= The task =
Beginning with the first line, transcribe the entries below exactly through the line containing "theorem setChild_eq (s", inclusive.

= Information shown =
/-! ### DECOMPRESS -/

theorem readMagicStep_next {s t : State} (h : readMagicStep s = .next t) :
    t = s ∨ t = s.afterInError.afterRaise .channelError 1 ∨ t = s.afterNoData.afterRaise .malformedStream 1 ∨
    (s.input.pos + 32 ≤ s.input.bits.length ∧
      (t = (s.afterRead 32).startTreeRead ∨ t = (s.afterRead 32).afterRaise .invalidFormat 0)) := by
  unfold readMagicStep at h
  rcases inRead_cases s 32 with ⟨ha, e⟩ | ⟨ha, e⟩ | ⟨ha, hn, e⟩ | ⟨ha, hn, e⟩ <;> rw [e] at h
  · cases h; exact .inl rfl
  · cases h; exact .inr (.inl rfl)
  · cases h; exact .inr (.inr (.inl rfl))
  · simp only at h
    split at h <;> cases h
    · exact .inr (.inr (.inr ⟨hn, .inl rfl⟩))
    · exact .inr (.inr (.inr ⟨hn, .inr rfl⟩))

theorem setChild_eq (s : State) (h : Handle) (side : Side) (c : Handle) :
    s.setChild h side c = { s with node := (s.setChild h side c).node } := by
  cases side <;> rfl

/-- Where a returned node can lead: to a right child, to the walk at an Internal root, or to the Leaf root's error.
Nothing but the arena, the stack, the root and the cursor has changed. -/
theorem returnNode_cases (h : Handle) (stack : List Frame) (s : State) :
    (∃ node f rest, f.side = .right ∧
      s.returnNode h stack = { s with node := node, stack := f :: rest, place := .top }) ∨
    (∃ node root, node[root.val].kind ≠ .leaf ∧
      s.returnNode h stack =
        { s with node := node, stack := [], root := root, cur := root, phase := .dWalk, place := .top }) ∨
    (∃ node root, node[root.val].kind = .leaf ∧
      s.returnNode h stack =
        State.afterRaise .inconsistentTree 1 { s with node := node, stack := [], root := root }) := by
  induction stack generalizing h s with
  | nil =>
    simp only [State.returnNode, State.treeRead]
    by_cases hl : s.node[h.val].kind = .leaf
    · have : State.isLeaf { s with root := h, stack := [] } h = true := by simp [State.isLeaf, State.nodeAt, hl]
      rw [if_pos this]
      exact .inr (.inr ⟨s.node, h, hl, rfl⟩)
    · have : ¬ State.isLeaf { s with root := h, stack := [] } h = true := by simp [State.isLeaf, State.nodeAt, hl]
      rw [if_neg this]
      exact .inr (.inl ⟨s.node, h, hl, rfl⟩)
  | cons f rest ih =>
    simp only [State.returnNode]
    split
    · refine .inl ⟨(s.setChild f.handle .left h).node, { f with side := .right }, rest, rfl, ?_⟩
      rw [setChild_eq]
    · have e := setChild_eq s f.handle .right h
      rcases ih f.handle (s.setChild f.handle .right h) with ⟨n, g, r, hg, q⟩ | ⟨n, r, hr, q⟩ | ⟨n, r, hr, q⟩
      · exact .inl ⟨n, g, r, hg, by rw [q, e]⟩
      · exact .inr (.inl ⟨n, r, hr, by rw [q, e]⟩)
      · exact .inr (.inr ⟨n, r, hr, by rw [q, e]⟩)

/-- A leaf record read: an error, or a leaf in the next entry, returned. -/
theorem readLeaf_next {s t : State} {sym : Nat} (h : readLeaf sym s = .next t) :
    s.place = .symbol ∧
    ((s.ncount.val = 513 ∧ t = s.afterRaise .inconsistentTree 3) ∨
     (s.ncount.val < 513 ∧ 257 ≤ sym ∧ t = s.afterRaise .inconsistentTree 2) ∨
     (∃ hn : s.ncount.val < 513, ∃ hs : sym < 257,
      t = State.returnNode ⟨s.ncount.val, hn⟩ s.stack { s with
        node := s.node.set s.ncount.val
          { s.node[s.ncount.val] with kind := .leaf, sym := ⟨sym, hs⟩, weight := 0 }
        ncount := ⟨s.ncount.val + 1, by omega⟩ })) := by
  unfold readLeaf at h
  split at h <;> [skip; cases h]
  refine ⟨by assumption, ?_⟩
  split at h
  · rename_i hf; cases h; exact .inl ⟨hf, rfl⟩
  · rename_i hf
    have hn : s.ncount.val < 513 := by have := s.ncount.isLt; omega
    by_cases hs : sym < 257
    · simp only [symbolOf, hs, dite_true, alloc_of_lt s _ hn] at h
      cases h
      exact .inr (.inr ⟨hn, hs, rfl⟩)
    · simp only [symbolOf, hs, dite_false] at h
      cases h
      exact .inr (.inl ⟨hn, by omega, rfl⟩)

/-- An Internal record read: an error, or an open node in the next entry. -/
theorem readInternal_next {s t : State} (h : readInternal s = .next t) :
    s.place = .top ∧
    ((s.ncount.val = 513 ∧ t = s.afterRaise .inconsistentTree 3) ∨
     (∃ hn : s.ncount.val < 513,
      t = { s with
        node := s.node.set s.ncount.val { s.node[s.ncount.val] with kind := .internal, weight := 0 }
        ncount := ⟨s.ncount.val + 1, by omega⟩
        stack := { handle := ⟨s.ncount.val, hn⟩ } :: s.stack })) := by
  unfold readInternal at h
  split at h <;> [skip; cases h]
  refine ⟨by assumption, ?_⟩
  split at h
  · rename_i hf; cases h; exact .inl ⟨hf, rfl⟩
  · rename_i hf
    have hn : s.ncount.val < 513 := by have := s.ncount.isLt; omega
    rw [alloc_of_lt s _ hn] at h
    cases h
    exact .inr ⟨hn, rfl⟩
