/-- Within the codes of bytes and of the sentinel: the bytes whose codes are there decode, and the next code is cut. -/
theorem raisesMalformed_codes {tree : Tree} (hnode : tree.isNode = true) {codes : List (Symbol × List Bool)}
    (hcodes : ∀ c ∈ codes, c ∈ tree.codes ∧ c.1 ≠ Config.eof) {last : List Bool}
    (hlast : (Config.eof, last) ∈ tree.codes) {s : State} {part : List Bool} (h : s.AtWalkRoot tree part)
    (hpre : part <+: codes.flatMap (fun c => c.2) ++ last) (hne : part ≠ codes.flatMap (fun c => c.2) ++ last) :
    RaisesMalformed 3 s := by
  induction codes generalizing s part with
  | nil => exact raisesMalformed_code h hlast hpre hne
  | cons c codes ih =>
    obtain ⟨⟨hc, hx⟩, hcodes⟩ := List.forall_mem_cons.mp hcodes
    rw [List.flatMap_cons, List.append_assoc] at hpre hne
    rcases proper_prefix_append_cases hpre hne with ⟨-, hcut, hcne⟩ | ⟨rest, rfl, hrest, hrne⟩
    · exact raisesMalformed_code h hc hcut hcne
    · exact .after (reaches_decoded h hnode hc hx) (ih hcodes (h.afterWalk [c.1]) hrest hrne)

/-- Settles O51: by the field in which the artifact is cut. -/
theorem truncatedArtifactIsMalformed : Obligations.TruncatedArtifactIsMalformed := by
  intro s tree bs part hb hr hlaunch hin hnode _ hsize hbytes heof hpre hne
  obtain ⟨-, -, hopen⟩ := (launchable_iff s).mp hlaunch
  have hunderway : s.decompressStarted.Underway := ⟨rfl, hr, .inr ⟨rfl, hopen⟩⟩
  have hheader : s.decompressStarted.AtHeader part := hin ▸ atHeader_decompressStarted hr hlaunch
  suffices hraises : RaisesMalformed
      (if part.length < 32 then 1 else if part.length < 32 + tree.bits.length then 2 else 3) s.decompressStarted by
    obtain ⟨t, hreach, hend⟩ := hraises.ends hunderway
    exact ⟨t, .head (step_launchDecompress hb) hreach, hend⟩
  have hmagic : (bitsOf 32 Config.magic.toNat).length = 32 := length_bitsOf 32 _
  rw [artifactBits, List.append_assoc, List.append_assoc] at hpre hne
  rcases proper_prefix_append_cases hpre hne with ⟨hlt, -⟩ | ⟨field, rfl, hfield, hfne⟩
  · rw [hmagic] at hlt
    rw [if_pos hlt]
    exact raisesMalformed_header hheader hlt
  obtain ⟨u, hsu, hu, -⟩ := reaches_dTree hheader
  refine .after hsu ?_
  rw [List.length_append, hmagic, if_neg (by omega)]
  rcases proper_prefix_append_cases hfield hfne with ⟨hlt, hcut, hcne⟩ | ⟨rest, rfl, hrest, hrne⟩
  · rw [if_pos (by omega)]
    exact raisesMalformed_tree hu hcut hcne hsize
  · obtain ⟨v, huv, hv, -⟩ := reaches_dWalk hu hnode hsize
    rw [List.length_append, if_neg (by omega)]
    rw [← flatMap_codesOf] at hrest hrne
    exact .after huv
      (raisesMalformed_codes hnode (mem_codes_of_mem_codesOf hbytes) (mem_codes_code heof) hv hrest hrne)

end Sys2Proof.Machine
end

section
/-! PROOFS. The flush of the error sequence (R184, R185, R187). -/

namespace Sys2Proof.Machine

/-- Settles O40: by the answer of the flush, which `flushPadsToWholeBytes` describes; an I/O error pads nothing. -/
theorem errorFlushKeepsTheFirstError : Obligations.ErrorFlushKeepsTheFirstError := by
  intro s hh hp hc hsilent
  obtain ⟨hok, hfail⟩ := flushPadsToWholeBytes s hc
  rw [step_of_host_nil hh, coreStep_eFlush hp, errorFlushStep]
  cases ha : nextAnswer s.output.answers with
  | silent => exact absurd ha hsilent
  | ioError =>
    refine ⟨[], by decide, nofun, fun _ => rfl, ?_⟩
    rw [hfail ha, List.append_nil]
    rfl
  | ok =>
    obtain ⟨pad, hlt, hmod, hflush⟩ := hok ha
    refine ⟨pad, hlt, fun _ => hmod, nofun, ?_⟩
    rw [hflush]
    rfl

end Sys2Proof.Machine
end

= Exercise response =
/-! ### DECOMPRESS -/

theorem readMagicStep_next {s t : State} (h : readMagicStep s = .next t) :
    t = s ∨ t = s.afterInError.afterRaise .channelError 1 ∨ t = s.afterNoData.afterRaise .malformedStream 1 ∨
    (s.input.pos + 32 ≤ s.input.bits.length ∧
      (t = (s.afterRead 32).startTreeRead ∨ t = (s.afterRead 32).afterRaise .invalidFormat 0)) := by
  unfold readMagicStep at h
  rcases inRead_cases s 32 with ⟨ha, e⟩ | ⟨ha, e⟩ | ⟨ha, hn, e⟩ | ⟨ha, hn, e⟩ <;> rw [e] at h
  · cases h; exact .inl rfl
  · cases h; exact .inr (.inl rfl)
  · cases h; exact .inr (.inr (.inl rfl))
  · simp only at h
    split at h <;> cases h
    · exact .inr (.inr (.inr ⟨hn, .inl rfl⟩))
    · exact .inr (.inr (.inr ⟨hn, .inr rfl⟩))

theorem setChild_eq (s : State) (h : Handle) (side : Side) (c : Handle) :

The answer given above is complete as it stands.